Strona 1 z 1

Co mam zrobić?

: sob paź 01, 2011 6:03 pm
autor: Nasauda
Witam! Jakiś czas temu kupiłam szczurka w sklepie zoologicznym, tak wiem nie powinnam. :< Sama zarzekałam się, że tego nie zrobię... Ale to był jedyny sposób by mieć szczura, mieszkam daleko od dużych miast, więc o adopcji nie było mowy.
Ronnie jest u mnie z miesiąc już, o jakimkolwiek kontakcie nie ma mowy. Nie mam zupełnie doświadczenia.. Z początku bardzo dużo czasu z nią spędzałam, próbowałam nawiązać kontakt, dałam jej do spania koszulki przesiąknięte moim zapachem, książki jej czytałam, próbowałam nawet na siłę ją łapać ale kiedy patrzę jaka jest wystraszona nie mam serca jej tego robić.Jestem osobą raczej niecierpliwą i ograniczyłam się do sprzątania, dawania jedzenia i zmieniania wody. Wiem, że powinna mieć koleżankę, ale nie chcę brać po raz drugi szczurka z zoologicznego. Jeżeli ktoś ma pomysł na to w jaki sposób mam do niej dojść to proszę napisać, bardzo bym mi to pomogło.

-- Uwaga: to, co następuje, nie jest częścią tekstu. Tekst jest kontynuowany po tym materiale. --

/-- The release of a context (R62, R366). -/
structure Release where
  started : Bool := false
  startNs : Nat := 0
  last : Bool := false
  quads : List Nat := []
  pendingQuads : List Nat := []
  deriving DecidableEq, Repr

/-- A context: one tenant's claim on the state of one quad (R90, R91). -/
structure Context where
  asid : Nat
  image : Nat
  quad : Nat
  hold : Bool := false
  release : Option Release := none
  deriving DecidableEq, Repr

/-- The bytes of a TCB that the dispatcher owns from submission to the end (R112, R116). -/
structure Tcb where
  entry : Nat
  absorb : Nat
  arg : Nat
  gangLevel : Nat
  gangLog : Nat
  flags : BitVec 16
  budget : Nat
  stage : Nat
  succ : Nat
  succCount : Nat
  prodCount : Nat
  prod : Nat
  rdWin : Nat
  wrWin : Nat
  deriving DecidableEq, Repr

/-- A hart slot that a task holds; when it is saved, `xlat` is the translation that its position is in (R111) and `codeSlot` the
slot of the code view (R99), and `traps` are the traps that were still due before its next instruction (R127, R177). -/
structure Member where
  hart : Nat
  ctx : Nat
  slot : Nat
  rank : Nat
  ended : Bool := false
  cancelled : Bool := false
  saved : Bool := false
  xlat : Nat := 0
  codeSlot : Option Nat := none
  traps : List (Nat × Word) := []
  deriving DecidableEq, Repr

/-- A task the dispatcher holds, keyed by its submission number (R116, R119). States are those of R115. `gangTaken` is the
domain instance of a gang that is being placed; `gate` the predecessor whose end state is not written yet (R124);
`parkWait` says that the task was suspended on its empty input ring (R138); `ending` is the end state whose decrements are
on their way. -/
structure Task where
  addr : Nat
  asid : Nat
  die : Nat
  tcb : Tcb
  state : Nat
  count : Nat
  demand : Nat
  deadline : Nat
  cls : Nat
  relTime : Nat
  launch : Option Nat
  notify : Option (Nat × Nat) := none
  members : List Member := []
  gangTaken : Option Nat := none
  early : Bool := false
  aprod : Nat := 0
  absorbed : List Nat := []
  finished : List Nat := []
  excl : List (Nat × BitVec 8) := []
  abs : Bool := false
  xdec : Bool := false
  wd : Bool := false
  wdHeld : Option Nat := none
  slost : Bool := false
  gate : Option Nat := none
  parkWait : Bool := false
  ending : Option Nat := none
  endTime : Nat := 0
  endHart : Nat := 0xFFF
  flops : Nat := 0
  bytes : Nat := 0
  deriving DecidableEq, Repr

/-- A decrement in flight (R124, R147). -/
structure Dec where
  target : Nat
  asid : Nat
  producer : Nat
  abs : Bool
  time : Nat
  sub : Nat
  deriving DecidableEq, Repr

/-- A withdrawal in flight (R151). -/
structure Wd where
  target : Nat
  asid : Nat
  by_ : Nat
  deriving DecidableEq, Repr

/-- A mailbox message on its way to a slot (R354, R355). -/
structure Delivery where
  ctx : Nat
  slot : Nat
  mail : Mail
  deriving DecidableEq, Repr

/-- What the first 64 retired tasks of a kernel amount to, and its class once fixed (R132). -/
structure Kernel where
  asid : Nat
  entry : Nat
  retired : Nat := 0
  flops : Nat := 0
  bytes : Nat := 0
  cls : Option Nat := none
  deriving DecidableEq, Repr

/-- Where a launch stands. -/
inductive LaunchPhase | reading | ready | submitted | done
  deriving DecidableEq, Repr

Nie mam już sił :(

Re: Co mam zrobić?

: sob paź 01, 2011 6:19 pm
autor: marts
Co z tego, że mieszkasz daleko transport zawsze się znajdzie ;) To tak na przyszłość, więcej nie kupuj i nie napędzaj chorego biznesu, po prostu popytaj na forum i transport się znajdzie na pewno ;)
W kwestii ogonów akurat trzeba być cierpliwym bo jedne od razu lgną do ludzi inne zaś wolą się do ludzi nie zbliżać.
Z moich obserwacji wywnioskowałam, że noszenie szczura pod bluzą czy w kapturze (jak najdłużej się da) skutkuje, ale powtarzam, że to w moim przypadku. Najlepiej oswajać na siłę, bo wtedy przynosi to jakieś skutki i nie powinnaś się bać o szczurcię ;)
Zresztą w dziale oswajanie masz wiele innych pomysłów.
A teraz zabieraj się najlepiej do szukania towarzyszki :)

Re: Co mam zrobić?

: sob paź 01, 2011 9:42 pm
autor: zyberka
marts pisze:Z moich obserwacji wywnioskowałam, że noszenie szczura pod bluzą czy w kapturze (jak najdłużej się da) skutkuje, ale powtarzam, że to w moim przypadku.
podpisuję się pod tym. Dużo bezpośredniego kontaktu i przekupstwo przy pomocy smakołyków.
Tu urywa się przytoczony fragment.